While we don’t know everything about how this new feature will work, we do know that it’s going to include a positive feedback loop in addition to the standard negative feedback loop. This means senders will have access to metrics such as, where an email lands in the inbox (e.g. primary, promotions, etc.), the length of time it took a recipient to read an email, and whether or not they skimmed the content. This is a really exciting update, and we can’t wait to learn more right alongside you.

Create an Email Preference Center

This goes hand-in-hand with being a welcome guest in your recipient’s inbox. An email preference center allows users to tell you exactly what types of email they’re interested in. The key to a healthy email program is sending email that people are interested in receiving. Take out the guesswork by asking your recipients exactly what they want and how often they want it.

Provide Options Sooner Rather Than Later

well-written welcome message helps set the tone for a new email relationship.
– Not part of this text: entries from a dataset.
/-- EngineEvents, the end: no failure, and failures with a first one; a guarded line that may begin; a result and the entry it is for. -/
theorem witness_EngineEvents_end :
    (({ reducing with left := 0 }).left = 0 ∧ reducing.result = none ∧ reducing.fails = []) ∧
    (∀ g ∈ ([⟨0, 0, .bounds⟩, ⟨0, 1, .owner⟩] : List PieceFail), 0 < g.off ∨ (0 = g.off ∧ 0 < g.child) ∨ (⟨0, 0, .bounds⟩ : PieceFail) = g) ∧
    (let c := cmdOf 1 3 [0, 0x40, 0x0600000000000008] true
     guardOpen (withCmd c) c (lineOf (hallKey 0 0)) = true) ∧
    let c := { reducing with result := some 5 }
    let s := (onFl (fun f => f.setQueue 1 { Queue.blank with cls := 3, entries := [⟨some 7, 0, 0, none⟩] }) (withCmd c))
    cmdById s 7 = some c ∧ (∀ v ∈ c.futWaits, v.answer ≠ none) ∧ c.fut = 0 ∧ (s.fl.queue 1).entries = [] ++ ⟨some 7, 0, 0, none⟩ :: [] ∧
      flightOf { s with fl := { s.fl with live := false } } c.flight = none := by
  and_intros <;> decide +kernel

/-- A page moves from frame 5 to frame 6 of the module cellar. -/
def migrating : Cmd := cmdOf 5 4 [0x40010000, 0xE000000000060000] false
def moving (dirty : List Nat) (round : Nat) : Migration := ⟨round, dirty, 65536, 0x4008, 0xE000000000050000, 0⟩

theorem migr_apart : (∀ a b, a < 65536 → b < 65536 →
      pageKey 0xE000000000050000 0 a ≠ pageKey 0xE000000000060000 0 b ∧ (pageKey 0xE000000000050000 0 a = pageKey 0xE000000000060000 0 b → a = b)) ∧
    ∀ a, a < 65536 → lineOf (pageKey 0xE000000000050000 0 a) ∉ mapped.poison ∧ lineOf (pageKey 0xE000000000060000 0 a) ∉ mapped.poison := by
  have h5 : ∀ a, pageKey 0xE000000000050000 0 a = 0x5000000000000000 + 65536 * 5 + a := fun a => by
    show cellarKey 0 (65536 * 5 + a) = _
    unfold cellarKey; omega
  have h6 : ∀ a, pageKey 0xE000000000060000 0 a = 0x5000000000000000 + 65536 * 6 + a := fun a => by
    show cellarKey 0 (65536 * 6 + a) = _
    unfold cellarKey; omega
  refine ⟨fun a b ha hb => ?_, fun a _ => ⟨nofun, nofun⟩⟩
  rw [h5, h6]
  omega

/-- Migrations: a start whose walk ends in a leaf that no migration holds; a context that is not live; a walk that fails; a round with many
blocks written; one with few; the last round. -/
theorem witness_Migrations :
    cmdById (withCmd migrating) 7 = some migrating ∧ migrating.cls = 5 ∧ migrating.started = false ∧ migrating.migr = none ∧
    migrating.ginst ∉ (ctxOf (withCmd migrating) 0).cancels ∧ hazard (withCmd migrating) migrating = false ∧
    runningMigr (withCmd migrating) = [] ∧ (ctxOf (withCmd migrating) migrating.pageCtx).live = true ∧ (ctxOf base migrating.pageCtx).live = false ∧
    walkFrom (withCmd migrating) 0 migrating.pageVa (ptRoot (ctxOf (withCmd migrating) 0)) walkLevels = .leaf 4 0x4008 0xE000000000050000 ∧
    walkFrom (withCmd migrating) 0 0x80000000 (ptRoot (ctxOf (withCmd migrating) 0)) walkLevels = .fail 1 ∧
    migrating.pageVa % leafBytes 4 = 0 ∧ pteFrame migrating.newLeaf % leafFrames 4 = 0 ∧
    migrating.newLeaf.getLsbD 57 = (0xE000000000050000#64).getLsbD 57 ∧ pteFrame migrating.newLeaf + 65536 / 65536 ≤ cellarFrames mapped 0 ∧
    migrating.newLeaf.getLsbD 58 = false ∧ portLost mapped 0 = false ∧
    [1].length * (65536 / 1024) ≤ 16384 ∧ ¬(List.range 257).length * (65536 / 1024) ≤ 16384 ∧
    (∀ b ∈ (moving [1] 3).dirty, b < 1024) ∧ 65536 ≤ (moving [1] 3).size ∧ (moving [1] 3).size % 65536 = 0 ∧ (moving [1] 3).leafAt % 8 = 0 ∧
    (moving (List.range 257) 3).round = 3 ∧ (moving (List.range 257) 2).round < 3 := by
  and_intros <;> decide +kernel

/-- Migrations: the leaf does not lie in the new page. -/
theorem witness_Migrations_leaf : ∀ a, a < 65536 → ∀ i, i < 8 → pageKey 0xE000000000060000 0 a ≠ mainKey 0x4008 + i := by
  intro a _ i _
  show cellarKey 0 (65536 * 6 + a) ≠ _
  unfold cellarKey mainKey; omega

/-- SegmentFetches: CFETCH into slot 31 from buffer 0, with and without room at the fetcher. -/
def fetching : State := withG (withG (withG mapped 20 0x40) 21 31) 22 0
def fetchOps : OpsX := ⟨.g 0, .g 20, .g 22, 0, 0, 0, 0, false, 0, false⟩
def aFetch (slot : Nat) (buf : BitVec 12) : Fetch := ⟨slot, ⟨0, buf, 0, none⟩, 0x40, ⟨0, 0, 0⟩, 0, [⟨0, some true⟩], false, 0⟩
theorem witness_SegmentFetches :
    Clear fetching h0 ∧ Takes fetching h0 (.g 0) ∧ IssuesIn fetching h0 false 0 0 ∧ srcG (fetching.fl.lane 0) (.g 20) = .ok 0x40 ∧
    srcG (fetching.fl.lane 0) (.g 21) = .ok 31 ∧ srcG (fetching.fl.lane 0) (.g 22) = .ok 0 ∧ (31#64).toNat < 32 ∧ 32 ≤ (32#64).toNat ∧
    (0x40#64).toNat % 2 ^ 52 % 64 = 0 ∧ (0x48#64).toNat % 2 ^ 52 % 64 ≠ 0 ∧ (4#64).toNat % 2 ^ 52 % 8 ≠ 0 ∧ Settled fetching 0 ∧
    (coreOf fetching 0).fetches.length < 4 ∧
    4 ≤ (coreOf (setCore fetching 0 { Core.blank with fetches := (List.range 4).map fun i => aFetch i 0 }) 0).fetches.length := by
  refine ⟨?_, nofun, ⟨?_, ?_⟩, ?_, ?_, ?_, ?_, ?_, ?_, ?_, ?_, ?_, ?_, ?_⟩ <;> (try simp only [Clear, Acts, Settled]) <;> decide +kernel

/-- SegmentFetches, the completion: a slot that can be filled, and one whose source is no buffer; and a fault record with room. -/
def filling (buf : BitVec 12) : State := setCore mapped 0 { Core.blank with fetches := [aFetch 31 buf] }
theorem witness_SegmentFetches_completion :
    ((coreOf (filling 0) 0).fetches.find? (fun f => decide (f.slot = 31)) = some (aFetch 31 0) ∧ (∀ w ∈ (aFetch 31 0).waits, w.answer = some true) ∧
      (aFetch 31 0).reload = false ∧ (∃ bs, mainBytes (filling 0) 0 (imageHandle (aFetch 31 0).src) 4096 = .ok bs ∧ bs.length = 4096) ∧
      ∃ c, mainBytes (filling 9) 0 (imageHandle (aFetch 31 9).src) 4096 = .fail c) ∧
    let s := { base with faultWait := [List.replicate 8 0], host := { base.host with frbase := 0x0100000000010000 } }
    s.faultWait = List.replicate 8 0 :: [] ∧ s.host.frbase ≠ 0 ∧ (List.replicate 8 (0 : Word)).length = 8 ∧ (s.host.frprod - s.host.frcons).toNat < 2 := by
  refine ⟨⟨by decide +kernel, by decide, rfl, ?_, ?_⟩, by decide +kernel⟩
  · have h : (match mainBytes (filling 0) 0 (imageHandle (aFetch 31 0).src) 4096 with | .ok bs => bs.length == 4096 | _ => false) = true := by
      decide +kernel
    split at h
    · next bs hb => exact ⟨bs, hb, by simpa using h⟩
    · cases h
  · have h : (match mainBytes (filling 9) 0 (imageHandle (aFetch 31 9).src) 4096 with | .fail _ => true | _ => false) = true := by decide +kernel
    split at h
    · next c hb => exact ⟨c, hb⟩
    · cases h

/-- A launch record of one member of 32 lanes, in g20 to g35 of a flight of level 2. -/
def record : List Word := [0x2000000000, 0, 0, 0, 0, 0, 0, 0, 0, 0, 0, 0, 0, 0, 0, 0]
def launching (lvl : BitVec 4) (depth : Nat) (join : Word) : State :=
  onFl (fun f => { f with level := lvl, depth := depth })
    ((List.range 16).foldl (fun s j => withG s (BitVec.ofNat 6 (20 + j)) ((record.set 12 join).getD j 0)) base)

theorem record_good (m : Nat) (hm : m ≤ 5) : ∀ j, ¬RecordBad record m j := by
  intro j h
  simp only [RecordBad] at h
  rcases h with ⟨rfl, h⟩ | ⟨rfl, h⟩ | ⟨rfl, h⟩ | ⟨rfl, h⟩ | ⟨rfl, h⟩ <;> revert h <;> interval_cases m <;> decide

/-- Launches, LAUNCH: a level that resolves, and one that does not; a bad and a misaligned record; the last depth, and the one beyond; room
and none in the queue of launches. -/
theorem witness_Launches :
    Clear (launching 2 9 0) h0 ∧ Takes (launching 2 9 0) h0 (.g 0) ∧ IssuesIn (launching 2 9 0) h0 false 0 0 ∧ record.length = 16 ∧
    (∀ j, j < 16 → srcG ((launching 2 9 0).fl.lane 0) (.g (BitVec.ofNat 6 (20 + j))) = .ok (record.getD j 0)) ∧
    resolveLevel (launching 2 9 0).fl 1 = some 1 ∧ resolveLevel (launching 0 9 0).fl 11 = none ∧ (launching 0 9 0).fl.level.toNat < 1 ∧
    (launching 2 9 0).fl.depth < 10 ∧ (launching 2 10 0).fl.depth = 10 ∧ Settled (launching 2 9 0) 0 ∧ (launching 2 9 0).fl.launches.length < 4 ∧
    RecordBad (record.set 0 0) 1 0 ∧ RecordBad (record.set 15 1) 1 15 ∧ (4#64).toNat % 8 ≠ 0 := by
  refine ⟨?_, nofun, ⟨?_, ?_⟩, ?_, ?_, ?_, ?_, ?_, ?_, ?_, ?_, ?_, ?_, ?_, ?_⟩ <;> (try simp only [Clear, Acts, Settled, RecordBad]) <;> decide +kernel

/-- Launches: TSPLIT's and CANCEL's operands, the last instance number and the first value beyond. -/
theorem witness_Launches_operands : Clear (two 0x1000000000 2) hw ∧ ReadsG (two 0x1000000000 2) hw (.g 1) (fun _ => 0x1000000000) ∧
    ReadsG (two 0x1000000000 2) hw (.g 2) (fun _ => 2) ∧ 2 ^ 32 ≤ (0x100000000#64).toNat ∧ (0xFFFFFFFF#64).toNat < 2 ^ 32 := by
  and_intros <;> (try simp only [Clear, ReadsG, Acts]) <;> decide

/-- The flight with the record in its queue of launches, in a live context; the host's ring with a record at its tail. -/
def launcher : State := onFl (fun f => { f with launches := [record] }) (setCtx base 0 { Context.blank with live := true })

/-- Launches: a token's context and flight, an accepted record of a flight, and a record of the host or of firmware that its checks let
through, with the header of a core. -/
theorem witness_Launches_accept :
    (ctxOf launcher 0).live = true ∧ (allFlights launcher).any (fun f => decide (f.ctx = 0 ∧ f.ginst = 0)) = true ∧
    (flightOf launcher ⟨0, 0, 0⟩).map Flight.launches = some [record] ∧
    (record.getD 13 0).extractLsb' 32 32 ∉ (ctxOf launcher 0).cancels ∧ (record.getD 0 0).getLsbD 63 = false ∧
    (0x0040000000000000#64).extractLsb' 58 6 = 0 ∧ (record.getD 0 0).toNat / 2 ^ 52 % 16 = 0 ∧ ((0x0040000000000000#64).extractLsb' 54 4).toNat = 1 ∧
    unitOk launcher ⟨1, 0⟩ = true ∧ (record.getD 12 0).toNat % 8 = 0 ∧ (ctxOf launcher 0).cancels = [] ∧
    (record.set 13 ((record.getD 13 0) &&& 0xFFFFFFFF0000FFFF)).set 14 ((record.getD 14 0) &&& 0xFF0000000000) = record ∧
    (1#64).setWidth 32 ≠ launcher.lqPos := by
  and_intros <;> decide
Welcome messages should remind users why they signed up for your email program. This message should arrive as close to real-time as possible and detail what kinds of email the recipient can expect to receive from you and how often they’ll receive it. Welcome messages should also include unsubscribe and preference center links.

Send a Welcome Message

well-written welcome message helps set the tone for a new email relationship. Welcome messages should remind users why they signed up for your email program. This message should arrive as close to real-time as possible and detail what kinds of email the recipient can expect to receive from you and how often they’ll receive it. Welcome messages should also include unsubscribe and preference center links.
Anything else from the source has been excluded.